THE PROBLEM:
The expected result is every entry, retyped character for character.
++++ DATA LISTING
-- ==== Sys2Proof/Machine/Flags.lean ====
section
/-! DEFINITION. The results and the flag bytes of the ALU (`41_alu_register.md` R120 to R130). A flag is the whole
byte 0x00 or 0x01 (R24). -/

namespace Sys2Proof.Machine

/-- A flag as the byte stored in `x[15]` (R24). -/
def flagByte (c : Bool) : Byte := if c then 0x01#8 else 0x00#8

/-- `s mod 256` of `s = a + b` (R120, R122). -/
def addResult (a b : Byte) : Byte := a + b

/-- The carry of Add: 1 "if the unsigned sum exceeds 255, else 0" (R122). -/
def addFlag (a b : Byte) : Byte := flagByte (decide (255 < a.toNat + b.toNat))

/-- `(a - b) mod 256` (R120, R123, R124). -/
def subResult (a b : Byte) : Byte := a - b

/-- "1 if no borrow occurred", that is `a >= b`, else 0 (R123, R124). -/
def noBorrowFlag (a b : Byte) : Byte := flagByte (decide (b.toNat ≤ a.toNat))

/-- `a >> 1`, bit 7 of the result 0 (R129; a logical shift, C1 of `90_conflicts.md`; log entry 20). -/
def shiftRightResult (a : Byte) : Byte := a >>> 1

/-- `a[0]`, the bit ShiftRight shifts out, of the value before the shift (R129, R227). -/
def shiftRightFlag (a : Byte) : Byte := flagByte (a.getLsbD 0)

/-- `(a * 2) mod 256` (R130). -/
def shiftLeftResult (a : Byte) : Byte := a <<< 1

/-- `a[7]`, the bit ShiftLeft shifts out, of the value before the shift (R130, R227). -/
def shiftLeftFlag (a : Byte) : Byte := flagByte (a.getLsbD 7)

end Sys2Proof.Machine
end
++++++++
SOLVED PROBLEM:
-- ==== Sys2Proof/Machine/Flags.lean ====
section
/-! DEFINITION. The results and the flag bytes of the ALU (`41_alu_register.md` R120 to R130). A flag is the whole
byte 0x00 or 0x01 (R24). -/

namespace Sys2Proof.Machine

/-- A flag as the byte stored in `x[15]` (R24). -/
def flagByte (c : Bool) : Byte := if c then 0x01#8 else 0x00#8

/-- `s mod 256` of `s = a + b` (R120, R122). -/
def addResult (a b : Byte) : Byte := a + b

/-- The carry of Add: 1 "if the unsigned sum exceeds 255, else 0" (R122). -/
def addFlag (a b : Byte) : Byte := flagByte (decide (255 < a.toNat + b.toNat))

/-- `(a - b) mod 256` (R120, R123, R124). -/
def subResult (a b : Byte) : Byte := a - b

/-- "1 if no borrow occurred", that is `a >= b`, else 0 (R123, R124). -/
def noBorrowFlag (a b : Byte) : Byte := flagByte (decide (b.toNat ≤ a.toNat))

/-- `a >> 1`, bit 7 of the result 0 (R129; a logical shift, C1 of `90_conflicts.md`; log entry 20). -/
def shiftRightResult (a : Byte) : Byte := a >>> 1

/-- `a[0]`, the bit ShiftRight shifts out, of the value before the shift (R129, R227). -/
def shiftRightFlag (a : Byte) : Byte := flagByte (a.getLsbD 0)

/-- `(a * 2) mod 256` (R130). -/
def shiftLeftResult (a : Byte) : Byte := a <<< 1

/-- `a[7]`, the bit ShiftLeft shifts out, of the value before the shift (R130, R227). -/
def shiftLeftFlag (a : Byte) : Byte := flagByte (a.getLsbD 7)

end Sys2Proof.Machine
end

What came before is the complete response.